▸ Description of the task
Find the word "hnew" below. Copy each line that has it.

▸ Given records
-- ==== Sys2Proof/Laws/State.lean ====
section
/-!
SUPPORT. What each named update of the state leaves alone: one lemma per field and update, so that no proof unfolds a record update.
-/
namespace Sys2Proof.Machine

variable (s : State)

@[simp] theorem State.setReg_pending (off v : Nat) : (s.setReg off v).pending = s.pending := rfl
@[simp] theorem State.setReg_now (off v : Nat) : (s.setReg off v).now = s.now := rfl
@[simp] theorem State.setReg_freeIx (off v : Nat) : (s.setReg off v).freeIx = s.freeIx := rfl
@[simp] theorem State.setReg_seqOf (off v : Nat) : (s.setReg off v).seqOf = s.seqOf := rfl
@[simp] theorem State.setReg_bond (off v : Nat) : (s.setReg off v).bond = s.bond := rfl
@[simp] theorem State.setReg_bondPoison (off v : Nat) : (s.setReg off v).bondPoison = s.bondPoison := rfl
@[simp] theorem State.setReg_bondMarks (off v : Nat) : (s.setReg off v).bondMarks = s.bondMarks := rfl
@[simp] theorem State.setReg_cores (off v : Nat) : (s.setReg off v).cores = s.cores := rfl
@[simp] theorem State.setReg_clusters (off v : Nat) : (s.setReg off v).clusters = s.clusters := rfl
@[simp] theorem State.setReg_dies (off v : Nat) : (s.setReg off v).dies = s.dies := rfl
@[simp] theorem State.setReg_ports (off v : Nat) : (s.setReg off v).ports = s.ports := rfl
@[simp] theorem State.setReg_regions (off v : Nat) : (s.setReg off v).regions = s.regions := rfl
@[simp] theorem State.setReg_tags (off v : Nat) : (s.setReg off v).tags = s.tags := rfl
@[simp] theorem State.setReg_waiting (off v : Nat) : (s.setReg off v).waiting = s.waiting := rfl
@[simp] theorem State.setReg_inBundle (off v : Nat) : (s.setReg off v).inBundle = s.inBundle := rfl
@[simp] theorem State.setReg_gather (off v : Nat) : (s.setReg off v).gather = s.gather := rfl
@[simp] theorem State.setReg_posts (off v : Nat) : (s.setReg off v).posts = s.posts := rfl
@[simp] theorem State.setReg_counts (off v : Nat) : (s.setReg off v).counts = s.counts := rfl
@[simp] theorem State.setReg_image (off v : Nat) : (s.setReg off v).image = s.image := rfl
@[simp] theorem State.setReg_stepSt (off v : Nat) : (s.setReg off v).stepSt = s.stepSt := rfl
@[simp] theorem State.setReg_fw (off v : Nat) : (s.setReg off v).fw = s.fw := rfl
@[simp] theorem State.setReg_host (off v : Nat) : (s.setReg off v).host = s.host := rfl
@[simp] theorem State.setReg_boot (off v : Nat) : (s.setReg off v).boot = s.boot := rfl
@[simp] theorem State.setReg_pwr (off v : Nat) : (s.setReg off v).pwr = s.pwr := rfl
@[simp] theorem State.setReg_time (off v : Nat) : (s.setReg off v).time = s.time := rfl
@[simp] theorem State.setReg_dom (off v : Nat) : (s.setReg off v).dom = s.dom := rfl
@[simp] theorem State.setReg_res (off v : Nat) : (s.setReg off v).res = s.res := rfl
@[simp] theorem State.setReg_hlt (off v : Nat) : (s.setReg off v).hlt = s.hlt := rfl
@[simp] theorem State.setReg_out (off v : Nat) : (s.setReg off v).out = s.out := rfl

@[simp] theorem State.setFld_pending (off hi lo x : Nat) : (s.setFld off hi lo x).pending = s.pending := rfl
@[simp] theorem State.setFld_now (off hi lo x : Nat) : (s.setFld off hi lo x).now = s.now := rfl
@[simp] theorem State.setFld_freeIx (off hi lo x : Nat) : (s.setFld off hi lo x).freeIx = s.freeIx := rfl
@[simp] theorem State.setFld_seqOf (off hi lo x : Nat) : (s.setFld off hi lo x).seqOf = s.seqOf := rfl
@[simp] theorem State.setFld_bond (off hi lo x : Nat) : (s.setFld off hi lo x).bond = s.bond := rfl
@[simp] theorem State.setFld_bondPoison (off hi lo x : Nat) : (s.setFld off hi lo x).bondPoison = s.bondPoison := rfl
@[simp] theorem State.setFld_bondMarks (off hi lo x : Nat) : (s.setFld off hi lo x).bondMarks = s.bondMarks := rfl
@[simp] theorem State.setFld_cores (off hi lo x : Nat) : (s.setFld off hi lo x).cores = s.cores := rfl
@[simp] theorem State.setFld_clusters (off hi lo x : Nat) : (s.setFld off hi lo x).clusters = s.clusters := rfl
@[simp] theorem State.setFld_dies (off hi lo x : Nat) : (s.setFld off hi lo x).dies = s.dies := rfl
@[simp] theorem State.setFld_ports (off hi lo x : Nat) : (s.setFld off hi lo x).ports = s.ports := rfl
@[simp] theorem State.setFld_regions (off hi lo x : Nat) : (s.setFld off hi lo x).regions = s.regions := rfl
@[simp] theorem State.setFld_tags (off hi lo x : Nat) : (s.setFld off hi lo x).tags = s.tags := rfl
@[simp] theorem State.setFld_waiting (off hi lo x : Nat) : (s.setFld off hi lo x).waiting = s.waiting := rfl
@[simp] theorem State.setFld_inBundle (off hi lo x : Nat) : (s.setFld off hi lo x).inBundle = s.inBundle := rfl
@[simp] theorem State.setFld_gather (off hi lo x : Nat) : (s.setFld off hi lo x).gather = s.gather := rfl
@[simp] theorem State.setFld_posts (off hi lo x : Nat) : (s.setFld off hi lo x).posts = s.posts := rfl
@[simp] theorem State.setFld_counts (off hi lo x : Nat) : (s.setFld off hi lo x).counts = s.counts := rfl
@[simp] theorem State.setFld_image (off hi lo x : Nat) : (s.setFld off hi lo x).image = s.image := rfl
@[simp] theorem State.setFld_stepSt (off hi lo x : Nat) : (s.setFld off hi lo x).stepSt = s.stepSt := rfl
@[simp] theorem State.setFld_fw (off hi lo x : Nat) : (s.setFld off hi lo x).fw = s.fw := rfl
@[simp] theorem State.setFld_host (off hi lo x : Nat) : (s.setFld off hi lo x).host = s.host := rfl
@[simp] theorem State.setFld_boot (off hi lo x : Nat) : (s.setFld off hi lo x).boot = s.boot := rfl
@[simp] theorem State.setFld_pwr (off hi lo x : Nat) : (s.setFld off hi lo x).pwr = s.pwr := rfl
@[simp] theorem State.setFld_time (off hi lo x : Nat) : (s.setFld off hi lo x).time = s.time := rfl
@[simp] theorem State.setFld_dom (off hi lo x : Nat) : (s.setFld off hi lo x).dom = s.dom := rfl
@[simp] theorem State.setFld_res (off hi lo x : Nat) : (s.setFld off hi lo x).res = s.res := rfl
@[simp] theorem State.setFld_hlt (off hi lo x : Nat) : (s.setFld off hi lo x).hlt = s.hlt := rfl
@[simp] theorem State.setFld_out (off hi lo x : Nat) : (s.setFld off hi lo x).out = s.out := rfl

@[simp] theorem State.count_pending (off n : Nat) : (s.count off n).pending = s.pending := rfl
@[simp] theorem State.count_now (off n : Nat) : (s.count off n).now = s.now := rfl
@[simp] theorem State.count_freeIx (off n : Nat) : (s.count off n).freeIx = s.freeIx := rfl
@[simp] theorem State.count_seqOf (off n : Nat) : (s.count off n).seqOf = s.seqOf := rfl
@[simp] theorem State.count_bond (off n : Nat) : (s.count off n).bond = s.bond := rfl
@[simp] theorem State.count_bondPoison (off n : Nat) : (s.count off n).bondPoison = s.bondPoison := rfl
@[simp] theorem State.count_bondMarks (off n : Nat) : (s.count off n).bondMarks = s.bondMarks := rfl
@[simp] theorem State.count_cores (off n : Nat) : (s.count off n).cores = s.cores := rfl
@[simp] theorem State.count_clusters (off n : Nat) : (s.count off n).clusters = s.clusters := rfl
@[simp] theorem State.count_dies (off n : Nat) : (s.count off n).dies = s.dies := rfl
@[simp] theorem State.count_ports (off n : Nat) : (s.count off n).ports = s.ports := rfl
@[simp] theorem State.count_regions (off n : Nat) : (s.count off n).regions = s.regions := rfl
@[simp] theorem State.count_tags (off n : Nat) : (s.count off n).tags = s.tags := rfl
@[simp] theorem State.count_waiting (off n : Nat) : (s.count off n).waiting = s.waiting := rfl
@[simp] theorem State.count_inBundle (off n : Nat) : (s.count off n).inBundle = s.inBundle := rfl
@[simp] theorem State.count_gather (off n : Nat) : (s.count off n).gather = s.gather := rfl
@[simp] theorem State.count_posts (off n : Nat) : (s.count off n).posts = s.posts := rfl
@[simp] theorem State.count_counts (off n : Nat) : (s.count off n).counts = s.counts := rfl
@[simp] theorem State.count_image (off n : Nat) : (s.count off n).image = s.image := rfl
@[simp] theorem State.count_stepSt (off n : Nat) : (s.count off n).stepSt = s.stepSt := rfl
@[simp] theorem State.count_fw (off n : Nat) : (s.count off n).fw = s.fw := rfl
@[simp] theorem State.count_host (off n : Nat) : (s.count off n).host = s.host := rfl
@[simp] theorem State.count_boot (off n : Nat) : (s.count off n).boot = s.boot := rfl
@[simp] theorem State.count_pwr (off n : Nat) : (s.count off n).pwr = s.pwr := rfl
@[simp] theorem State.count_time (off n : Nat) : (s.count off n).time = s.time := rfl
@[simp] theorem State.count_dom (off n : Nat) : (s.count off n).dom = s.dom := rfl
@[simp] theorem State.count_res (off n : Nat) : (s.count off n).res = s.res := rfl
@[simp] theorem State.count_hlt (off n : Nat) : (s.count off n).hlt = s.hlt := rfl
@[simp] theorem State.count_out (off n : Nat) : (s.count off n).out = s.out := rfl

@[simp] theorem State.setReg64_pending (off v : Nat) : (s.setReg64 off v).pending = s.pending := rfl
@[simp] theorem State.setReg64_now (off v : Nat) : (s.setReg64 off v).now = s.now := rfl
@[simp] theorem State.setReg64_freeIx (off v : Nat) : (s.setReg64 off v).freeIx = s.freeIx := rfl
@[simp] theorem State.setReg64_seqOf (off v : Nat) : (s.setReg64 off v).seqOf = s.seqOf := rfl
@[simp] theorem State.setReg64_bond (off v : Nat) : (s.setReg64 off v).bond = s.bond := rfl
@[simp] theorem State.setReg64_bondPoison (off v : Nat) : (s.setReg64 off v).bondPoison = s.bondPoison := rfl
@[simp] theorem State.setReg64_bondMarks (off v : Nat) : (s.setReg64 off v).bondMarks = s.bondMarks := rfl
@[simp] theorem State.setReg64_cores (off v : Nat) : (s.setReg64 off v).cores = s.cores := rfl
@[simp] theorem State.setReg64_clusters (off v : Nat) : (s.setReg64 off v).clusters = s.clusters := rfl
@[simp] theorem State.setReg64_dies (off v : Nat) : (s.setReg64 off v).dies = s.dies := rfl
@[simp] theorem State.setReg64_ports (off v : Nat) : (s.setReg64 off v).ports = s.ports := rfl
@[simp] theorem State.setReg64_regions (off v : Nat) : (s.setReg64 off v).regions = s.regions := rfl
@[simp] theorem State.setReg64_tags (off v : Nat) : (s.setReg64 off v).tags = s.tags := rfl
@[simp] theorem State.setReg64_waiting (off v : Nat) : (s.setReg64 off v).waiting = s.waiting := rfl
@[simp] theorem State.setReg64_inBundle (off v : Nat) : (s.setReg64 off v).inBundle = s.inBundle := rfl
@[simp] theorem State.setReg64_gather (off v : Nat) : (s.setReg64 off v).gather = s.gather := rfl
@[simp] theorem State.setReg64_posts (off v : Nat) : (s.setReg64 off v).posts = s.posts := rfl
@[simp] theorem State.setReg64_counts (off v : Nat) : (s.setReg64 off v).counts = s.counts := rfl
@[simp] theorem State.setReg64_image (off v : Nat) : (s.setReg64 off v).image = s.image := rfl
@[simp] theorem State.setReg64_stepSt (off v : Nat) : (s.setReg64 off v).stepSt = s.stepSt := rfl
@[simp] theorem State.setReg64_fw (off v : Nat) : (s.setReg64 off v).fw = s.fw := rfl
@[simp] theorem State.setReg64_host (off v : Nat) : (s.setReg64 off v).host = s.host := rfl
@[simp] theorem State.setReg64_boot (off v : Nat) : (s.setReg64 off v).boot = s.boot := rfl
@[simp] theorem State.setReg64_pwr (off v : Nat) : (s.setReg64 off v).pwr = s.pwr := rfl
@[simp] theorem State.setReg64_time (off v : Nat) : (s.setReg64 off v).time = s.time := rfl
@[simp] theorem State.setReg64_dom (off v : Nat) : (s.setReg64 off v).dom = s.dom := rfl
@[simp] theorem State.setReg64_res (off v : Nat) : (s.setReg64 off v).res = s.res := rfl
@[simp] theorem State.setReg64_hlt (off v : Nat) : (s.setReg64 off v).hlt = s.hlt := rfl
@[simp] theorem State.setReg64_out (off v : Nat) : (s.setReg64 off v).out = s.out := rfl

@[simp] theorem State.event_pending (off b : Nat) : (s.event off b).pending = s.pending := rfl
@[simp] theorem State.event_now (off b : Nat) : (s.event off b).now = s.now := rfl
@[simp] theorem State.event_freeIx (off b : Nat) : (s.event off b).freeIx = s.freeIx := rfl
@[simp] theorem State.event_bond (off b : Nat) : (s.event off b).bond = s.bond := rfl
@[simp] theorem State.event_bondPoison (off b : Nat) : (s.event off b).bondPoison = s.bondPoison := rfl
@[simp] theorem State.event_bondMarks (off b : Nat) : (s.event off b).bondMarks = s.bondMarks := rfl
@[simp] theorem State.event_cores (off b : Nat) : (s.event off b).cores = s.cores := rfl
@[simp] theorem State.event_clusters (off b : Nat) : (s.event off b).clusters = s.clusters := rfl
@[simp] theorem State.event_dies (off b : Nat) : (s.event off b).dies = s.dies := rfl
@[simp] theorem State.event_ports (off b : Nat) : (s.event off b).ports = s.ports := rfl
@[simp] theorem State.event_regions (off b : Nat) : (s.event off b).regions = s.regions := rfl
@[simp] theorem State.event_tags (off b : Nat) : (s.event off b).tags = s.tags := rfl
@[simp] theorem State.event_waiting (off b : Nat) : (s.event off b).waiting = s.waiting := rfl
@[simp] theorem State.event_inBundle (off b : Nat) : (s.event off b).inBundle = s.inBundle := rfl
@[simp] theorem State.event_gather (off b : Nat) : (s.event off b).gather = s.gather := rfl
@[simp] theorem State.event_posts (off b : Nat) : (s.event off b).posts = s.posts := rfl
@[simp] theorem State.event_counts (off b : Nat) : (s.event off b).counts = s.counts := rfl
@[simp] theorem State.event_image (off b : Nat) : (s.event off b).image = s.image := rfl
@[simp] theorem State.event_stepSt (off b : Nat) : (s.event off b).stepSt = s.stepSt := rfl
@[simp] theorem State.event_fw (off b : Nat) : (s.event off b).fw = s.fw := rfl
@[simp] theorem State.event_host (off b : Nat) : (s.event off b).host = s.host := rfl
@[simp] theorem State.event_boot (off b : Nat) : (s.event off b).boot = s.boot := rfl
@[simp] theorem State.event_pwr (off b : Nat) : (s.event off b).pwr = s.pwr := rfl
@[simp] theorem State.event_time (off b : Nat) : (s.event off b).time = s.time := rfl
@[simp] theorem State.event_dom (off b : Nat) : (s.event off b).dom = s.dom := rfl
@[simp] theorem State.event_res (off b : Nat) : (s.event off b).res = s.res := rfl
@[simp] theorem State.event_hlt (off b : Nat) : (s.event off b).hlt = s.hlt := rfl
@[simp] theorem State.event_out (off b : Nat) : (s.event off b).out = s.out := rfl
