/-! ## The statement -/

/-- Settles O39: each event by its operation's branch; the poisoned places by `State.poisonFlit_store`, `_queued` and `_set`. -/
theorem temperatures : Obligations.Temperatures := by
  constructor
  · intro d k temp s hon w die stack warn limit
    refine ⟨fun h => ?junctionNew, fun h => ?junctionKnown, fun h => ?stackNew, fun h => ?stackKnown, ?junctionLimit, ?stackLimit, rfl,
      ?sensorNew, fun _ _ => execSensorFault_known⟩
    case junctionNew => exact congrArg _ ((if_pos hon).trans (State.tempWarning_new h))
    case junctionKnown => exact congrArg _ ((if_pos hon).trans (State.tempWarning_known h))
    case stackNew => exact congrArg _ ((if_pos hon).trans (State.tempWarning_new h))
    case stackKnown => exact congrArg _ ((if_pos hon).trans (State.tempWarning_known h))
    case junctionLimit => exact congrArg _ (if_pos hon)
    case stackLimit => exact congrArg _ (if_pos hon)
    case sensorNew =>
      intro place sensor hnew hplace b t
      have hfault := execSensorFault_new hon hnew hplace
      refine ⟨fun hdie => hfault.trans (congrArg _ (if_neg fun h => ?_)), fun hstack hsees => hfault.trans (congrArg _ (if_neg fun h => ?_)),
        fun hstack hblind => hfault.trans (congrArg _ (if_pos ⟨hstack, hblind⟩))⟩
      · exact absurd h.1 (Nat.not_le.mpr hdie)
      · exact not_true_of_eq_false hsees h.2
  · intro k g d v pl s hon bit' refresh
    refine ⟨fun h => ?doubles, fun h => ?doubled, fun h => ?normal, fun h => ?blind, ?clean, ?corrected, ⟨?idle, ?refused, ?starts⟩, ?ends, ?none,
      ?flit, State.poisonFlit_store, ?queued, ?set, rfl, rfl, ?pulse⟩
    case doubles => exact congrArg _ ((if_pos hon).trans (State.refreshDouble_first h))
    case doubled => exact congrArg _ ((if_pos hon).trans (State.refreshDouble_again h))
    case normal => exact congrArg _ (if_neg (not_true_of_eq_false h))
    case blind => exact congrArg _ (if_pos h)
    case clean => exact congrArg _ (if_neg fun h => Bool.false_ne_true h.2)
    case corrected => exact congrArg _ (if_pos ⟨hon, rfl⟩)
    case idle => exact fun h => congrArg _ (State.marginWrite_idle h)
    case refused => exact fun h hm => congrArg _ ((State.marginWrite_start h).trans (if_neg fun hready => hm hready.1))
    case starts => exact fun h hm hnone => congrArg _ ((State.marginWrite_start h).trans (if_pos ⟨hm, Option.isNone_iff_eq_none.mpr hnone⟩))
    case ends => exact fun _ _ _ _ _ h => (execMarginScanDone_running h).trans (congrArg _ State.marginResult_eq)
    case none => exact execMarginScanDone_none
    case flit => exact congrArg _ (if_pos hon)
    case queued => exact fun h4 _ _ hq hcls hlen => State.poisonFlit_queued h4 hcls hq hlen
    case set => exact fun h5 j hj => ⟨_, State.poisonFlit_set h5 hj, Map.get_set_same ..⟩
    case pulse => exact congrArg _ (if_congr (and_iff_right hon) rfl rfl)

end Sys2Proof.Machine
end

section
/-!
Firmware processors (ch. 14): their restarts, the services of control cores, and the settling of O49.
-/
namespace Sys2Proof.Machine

▸ Task result
      intro place sensor hnew hplace b t
      have hfault := execSensorFault_new hon hnew hplace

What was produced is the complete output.